2-(1-(4-(Dimethylamino)phenyl)-2-oxo-1,2-dihydroacenaphthylen-1-yl)-1H-indene-1,3(2H)-dione (9)

Yellow powder (0.43 g, 73%); mp 284 °C dec; IR (KBr) (ν max, cm−1): 3278, 3075, 1717, 1654. 1H NMR (300 MHz, DMSO­d 6): δ H=2.81 (6H, s, 2CH3), 5.19 (1H, s, CH), 6.58–8.21 (14H, m, H–Ar). 13C NMR (75 MHz, DMSO­d 6): δ C=40.4, 58.3, 60.0, 112.4, 121.9, 122.9, 123.1, 125.3, 125.5, 128.3, 128.9, 129.4, 130.6, 131.9, 132.2, 136.4, 136.7, 138.9, 141.2, 141.6, 143.2, 149.8, 198.2, 201.0. MS (EI, 70 eV) m/z: 431 (M+). Anal.

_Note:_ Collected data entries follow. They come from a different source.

/-- The record header (R325) with its CRC field as given. -/
def recHeader (r : AcqRec) (flags crc : Nat) (d : Dev) : List Byte :=
  let n := d.acq.tracks.length
  ascii "AQDR" ++ toLe 2 1 ++ toLe 2 flags ++ toLe 4 r.seq ++ toLe 1 d.acqSeg ++ toLe 1 0 ++ toLe 2 n ++ toLe 8 d.acq.tArm ++ toLe 8 r.tt
    ++ toLe 8 d.now ++ toLe 4 (d.get ACQ_TIME_pre_ms) ++ toLe 4 (d.get ACQ_POST_post_ms) ++ toLe 4 r.mask ++ toLe 4 r.states ++ toLe 1 r.cause
    ++ toLe 1 r.term ++ toLe 1 r.tq ++ toLe 1 r.tstate ++ toLe 2 r.utc ++ toLe 2 (d.get SPN_CFG_unit_id) ++ toLe 4 d.acqQ
    ++ toLe 4 (d.get BND_ACT_ID) ++ toLe 8 (d.recordBytes d.acq.tracks) ++ toLe 4 (if d.acqMeas = 0 then 0 else 256 + 64 * n)
    ++ toLe 4 (32 * d.acqMeas) ++ toLe 164 0 ++ toLe 4 crc

/-- A record completes (R320): areas, header and descriptors are written; then the recorder rearms, or not (R313). -/
def acqComplete (step : Bool) (d : Dev) : Dev :=
  match d.acq.recd with
  | none => d
  | some r =>
    let seg := d.acqSeg
    let (ds, d) := d.acq.tracks.foldl (fun (a : List (List Byte × Bool) × Dev) t =>
      let (x, d) := trackFinish r (t, a.2); (a.1 ++ [x], d)) ([], d)
    let fl := recFlags true (ds.any Prod.snd) step r d
    let (meas, d) := d.measSlots.foldl (fun (a : List Byte × Dev) m => let (x, d) := measEntry r m a.2; (a.1 ++ x, d)) ([], d)
    let area := (d.maskChannels.map (fun c => maskEntry r c d)).flatten ++ meas
    let rest := (ds.map Prod.fst).flatten ++ area
    let crc := crc32c (recHeader r fl 0 d ++ rest)
    let d := acqWrite (d.segBase seg) (recHeader r fl crc d ++ rest) d
    let d := ((d.set (ACQ_SEG_state seg) 3).set (ACQ_SEG_flags seg) fl).set (ACQ_SEG_seq seg) r.seq
    let d := raise 61 ((segCount d).inc ACQ_RECORDS)
    let d := acqQueueRec 0x0D02 fl d.now r d
    if d.acqState = 4 then acqOff d
    else if d.flag ACQ_CFG_rearm && !d.acq.disarm && !r.stop then
      match d.segFree with
      | some s => acqArmOn false s d
      | none => raise 62 (acqIdle 1 ((d.set ACQ_STATUS_arm_result 6).inc ACQ_FULL))
    else acqIdle 1 d

/-- RECORD_COMPLETE: every track has formed its last entry. -/
def acqRecordComplete (d : Dev) : Dev :=
  match d.acq.recd with
  | some r => if d.acq.tracks.all (fun t => t.done (r.tt + d.acqPost)) then acqComplete false d else d
  | none => d

/-- RECORD_TAIL_EXPIRE: tt + post + tail. -/
def acqTailExpire (d : Dev) : Dev :=
  match d.acq.recd with
  | some r => atTime (r.tt + d.acqPost + d.acqTail) (acqComplete false) d
  | none => d

/-- A step of the counter (R321): an ARMED recorder restarts its pre-trigger fill, and the steps go on from the first whose instant is still to come, and
TIME instants from the time after it (R318); events that wait for a step have their state at once. -/
def acqAfterStep (d : Dev) : Dev :=
  let d := { d with acq := { d.acq with
    inbox := [], events := [], forces := [], states := d.acq.events.foldl (fun s e => setBit s e.cond e.state) d.acq.states } }
  let d := acqComplete true d
  let d := if d.acqState = 2 then acqArmOn false d.acqSeg d else d
  { d with acq := { d.acq with nextStep := d.stepFirst, timeFrom := d.now } }

/-- The rates of the sources after a COMMIT: a track whose source's rate changed ends (R320). -/
def acqRates (d : Dev) : Dev :=
  if d.acq.recd.isNone then d
  else
    let ts := d.acq.tracks.map (fun t => if d.srcRate t.ty t.idx = some (t.rate, t.fnom) then t else { t with ended := true })
    { d with acq := { d.acq with tracks := ts } }

/-! ## Evaluating a step (R317, R319) -/

/-- A trigger: the record starts at step `i`. -/
def acqTrigger (tt mask states cause term : Nat) (forced : Bool) (d : Dev) : Dev :=
  let q := d.timeAt tt
  let r : AcqRec := { tt := tt, mask := mask, states := states, cause := cause, term := term, forced := forced, tq := q.1, tstate := q.2.1
                      utc := bits q.2.2 0 16, seq := d.get ACQ_SEQ }
  let d := ((d.set (ACQ_SEG_state d.acqSeg) 2).set ACQ_STATUS_state 3).incWrap ACQ_SEQ
  let d := raise 60 { d with acq := { d.acq with recd := some r } }
  acqQueueRec 0x0D01 (recFlags false false false r d) 0 r d

/-- Evaluate step `i`. -/
def stepEval (i : Nat) (d : Dev) : Dev :=
  let a := d.stepStart i
  let b := d.stepStart (i + 1)
  let evs := d.acq.events.filter (fun e => decide (e.time < (b : Int)))
  let times := (List.range 32).filter (fun k => d.get (ACQ_COND0_kind k) == 7 && d.timeInstant k (max a d.acq.timeFrom) b)
  let force := d.acq.forces.any (fun t => decide (t < b))
  let states0 := evs.foldl (fun s e => setBit s e.cond e.state) d.acq.states
  let states := times.foldl (fun s k => setBit s k true) states0
  let fired := times.foldl (fun m k => setBit m k true) ((evs.filter AcqEv.fires).foldl (fun m e => setBit m e.cond true) 0)
  let terms := (List.range 8).filter (fun t =>
    d.get (ACQ_TERM_T t) &&& fired != 0 && d.get (ACQ_TERM_Q t) &&& states == d.get (ACQ_TERM_Q t))
  let mask := terms.foldl (fun m t => m ||| (d.get (ACQ_TERM_T t) &&& fired)) 0
  let d := { d with acq := { d.acq with
    events := d.acq.events.filter (fun e => !decide (e.time < (b : Int))), forces := d.acq.forces.filter (fun t => decide (b ≤ t))
    states := states0, nextStep := i + 1 } }
  if terms.isEmpty && !force then d
  else if d.acqState = 2 then
    if a < d.acq.tArm + d.acqPre then d.inc ACQ_TRIG_EARLY
    else acqTrigger a mask states (if force then 0xFF else lowestBit 32 mask) (if force then 0xFF else terms.headD 0) force d
  else d.inc ACQ_TRIG_BUSY

/-- TRIGGER_STEP_EVAL: the next step is evaluated at its instant. Steps already due that hold no event, no FORCE and no TIME instant change
nothing, and are passed over to the first that holds one, or to the last that is due. -/
def triggerStepEval (d : Dev) : Dev :=
  if !d.acqActive then d
  else
    let i0 := d.acq.nextStep
    let last := d.stepOf ((d.now - d.acqSettle : Nat) : Int)
    let due := last - i0
    let timed := (List.range 32).any (fun k => d.get (ACQ_COND0_kind k) == 7)
    let held := d.acq.events.map (fun e => d.stepOf e.time) ++ d.acq.forces.map (fun (t : Nat) => d.stepOf (t : Int))
    let i := if due ≤ 1 || timed then i0 else max i0 (held.foldl min (last - 1))
    atTime (d.stepDue i) (stepEval i) d

/-- Records are lost at a re-binding and with the partition (R50). -/
def acqLost (d : Dev) : Dev := segCount (forN 64 (fun s d => d.set (ACQ_SEG s) 0) (acqIdle 0 d))

/-! ## Configuration writes (R322) -/

/-- Writable in OFF and READY; otherwise discarded with wr_drop. -/
def Dev.acqOpenCfg (d : Dev) : Bool := d.acqState ≤ 1

/-- A discarded write. -/
def acqDrop (d : Dev) : Dev := d.setFlag ACQ_STATUS_wr_drop true

/-- A write of ACQ_CFG: enable acts, n_seg is taken in OFF, the rest in OFF and READY. -/
def acqCfgWrite (v : Nat) (d : Dev) : Dev :=
  let rest := bits v 1 9
  let n := bits v 16 7
  let d := if rest = bits (d.get ACQ_CFG) 1 9 then d
    else if d.acqOpenCfg then d.set ⟨0x90000, 1, 9⟩ rest else acqDrop d
  let d := if n = d.get ACQ_CFG_n_seg then d
    else if d.acqState = 0 then (if 1 ≤ n && n ≤ 64 then d.set ACQ_CFG_n_seg n else d) else acqDrop d
  if bitAt v 0 = d.flag ACQ_CFG_enable && !(bitAt v 0 && d.acqState == 4) then d
  else if bitAt v 0 then acqEnable d else acqDisable d

/-- A write of ACQ_CMD. -/
def acqCmdWrite (v : Nat) (d : Dev) : Dev :=
  match bits v 0 4 with
  | 1 => acqArmCmd d
  | 2 => acqDisarmCmd d
  | 3 => acqForceCmd d
  | 4 => acqFreeCmd (bits v 4 6) d
  | 5 => acqClearCnt d
  | _ => d

/-! ## What follows a COMMIT (R82, R105, R136, R156, R159, R320) -/

/-- The filter lane of the group takes the oldest sample. -/
def sampleTake (d : Dev) : Dev :=
  match d.flt.queue with
  | [] => d
  | x :: _ => if d.laneRuns 3 (x.group / 2) then filterSample d else d

/-- What has been parsed of the frames of source `s` is finished: the samples of its group, then its frames (R82, R100). -/
def finishAll (s : Nat) (d : Dev) : Dev :=
  let e := d.ent s
  finishSource s (if e.kind != 2 then d else
    iterate d.flt.queue.length (fun d => if d.flt.queue.any (fun x => x.group == e.svSlot) then some (sampleTake d) else none) d)

/-- A checked copy `e` of entry `n` is loaded by `load`; the expected sets, the output streams, the filter group of the source and the
record's tracks follow. The group is reset where the source moves to REQUALIFYING, also from there. -/
def commitFollow (n : Nat) (e : Ent) (load : Dev → Dev) (d : Dev) : Dev :=
  let st := (d.srcSt n).state
  let moved := e.on && ((d.ent n).structural != e.structural || st == 0 || st == 5)
  let d := outRecount n (colReeval (load (colUpTo d.now d)))
  acqRates (if e.kind = 2 then groupCommit e.svSlot moved d else d)

/-- An entry accepted at lock takes effect as a COMMIT does, between two frames of its source (R83, R100). -/
def commitEntry (n : Nat) (e : Ent) (d : Dev) : Dev := commitFollow n e (commitLoad n e) (finishAll n d)

end Sys2Proof.Machine
end

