-- ==== Sys2Proof/Machine/Energy.lean ====
section
/-! DEFINITION. Energy: pulses and directions, intervals and their records, saves, the seal and the legal parameters
(R353-R368, R469). -/
namespace Sys2Proof.Machine

/-! ## Parameters in force (R365) -/

/-- A field of a legal parameter as it is in force. -/
def Dev.force (d : Dev) (f : Fld) : Nat :=
  match lookup f.key d.enr.held with
  | some w => bits w.toNat f.lo f.width
  | none => d.get f

/-- The registers of channel `c` that are legal parameters. -/
def channelKeys (c : Nat) : List Nat :=
  (ENR_CH_CFG c).key :: ((List.range 4).flatMap (fun q => [(ENR_CH_GAIN_LO c q).key, (ENR_CH_GAIN_HI c q).key, (ENR_CH_OFF c q).key]))

/-- The length in minutes of an interval code. -/
def intervalMinutes (v : Nat) : Nat := ([1, 5, 10, 15, 30, 60]).getD v 15

/-- The length of an interval in ns. -/
def minuteNs (m : Nat) : Int := (m : Int) * 60000000000

/-- The channel counts (R355). -/
def Dev.chOn (d : Dev) (c : Nat) : Bool := d.force (ENR_CH_CFG_en c) == 1

/-- The import quantity of channel `c`; the export quantity follows it. -/
def Dev.chPair (d : Dev) (c : Nat) : Nat := 2 * d.force (ENR_CH_CFG_kind c)

/-- The quantities channel `c` uses (R355). -/
def Dev.chUsed (d : Dev) (c : Nat) : List Nat :=
  let q := d.chPair c
  if d.force (ENR_CH_CFG_mode c) = 0 then [q + d.force (ENR_CH_CFG_single_dir c)] else [q, q + 1]

/-- The gain of quantity `q`. -/
def Dev.gain (d : Dev) (c q : Nat) : Nat := d.force (ENR_CH_GAIN_LO c q) + 2 ^ 32 * d.force (ENR_CH_GAIN_HI c q)

/-- The offset of quantity `q`. -/
def Dev.offset (d : Dev) (c q : Nat) : Int := toInt 32 (d.force (ENR_CH_OFF c q))

def Dev.acc (d : Dev) (c q : Nat) : Nat := d.get2 (ENR_ACC_LO c q) (ENR_ACC_HI c q)
def Dev.ivl (d : Dev) (c q : Nat) : Nat := d.get2 (ENR_IVL_LO c q) (ENR_IVL_HI c q)
def Dev.putAcc (c q v : Nat) (d : Dev) : Dev := d.set2 (ENR_ACC_LO c q) (ENR_ACC_HI c q) (min v (2 ^ 64 - 1))
def Dev.putIvl (c q v : Nat) (d : Dev) : Dev := d.set2 (ENR_IVL_LO c q) (ENR_IVL_HI c q) (min v (2 ^ 64 - 1))

/-! ## Flags of the open interval (R360) -/

/-- Set a flag of channel `c`. -/
def ivFlag (c i : Nat) (d : Dev) : Dev := { d with enr := { d.enr with flags := modAt d.enr.flags c (fun f => setBit f i true) } }

/-- Set a flag of every channel. -/
def ivFlagAll (i : Nat) (d : Dev) : Dev := { d with enr := { d.enr with flags := d.enr.flags.map (fun f => setBit f i true) } }

/-! ## Pulses (R353-R357) -/

/-- A sample period in quarter ns of elapsed TBC time: 1 ms. -/
def sampleQ : Nat := 4000000

/-- The confirmed level of input `i`. -/
def Dev.plsLevel (d : Dev) (i : Nat) : Bool := bitAt d.enr.levels i

/-- The confirmed active state of the two inputs of channel `c`. -/
def Dev.levelA (d : Dev) (c : Nat) : Bool := d.plsLevel (2 * c) != (d.force (ENR_CH_CFG_pol_a c) == 1)
def Dev.levelB (d : Dev) (c : Nat) : Bool :=
  d.plsLevel (2 * c + 1) !=
    (if d.force (ENR_CH_CFG_mode c) = 1 then d.force (ENR_CH_CFG_dir_pol c) == 1 else d.force (ENR_CH_CFG_pol_b c) == 1)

Calcd for C29H21NO3: C, 80.72, H, 4.91; N, 3.25. Found: C, 80.65; H, 4.99; N, 3.32%.

2-(4-(Dimethylamino)phenyl)-1H,1′H-2,2′-biindene-1,1′,3,3′(2H,2′H)-tetraone (10)

Yellow powder (0.41 g, 60%); mp 291 °C dec; IR (KBr) (ν max, cm−1): 3243, 3078, 1716, 1702. 1H NMR (300 MHz, DMSO­d 6): δ H=2.86 (6H, s, 2CH3), 4.76 (1H, s, CH), 6.64–7.99 (12H, m, H–Ar). 13C NMR (75 MHz, DMSO­d 6): δ C=40.4, 57.7, 109.7, 112.6, 120.0, 123.3, 123.8, 126.6, 127.9, 130.6, 135.8, 136.8, 141.6, 142.4, 142.7, 149.8, 150.1, 197.0, 197.4, 198.3, 199.9. MS (EI, 70 eV) m/z: 409 (M+). Anal. Calcd for C26H19NO4: C, 76.27, H, 4.68; N, 3.42. Found: C, 76.16; H, 4.60; N, 3.51%.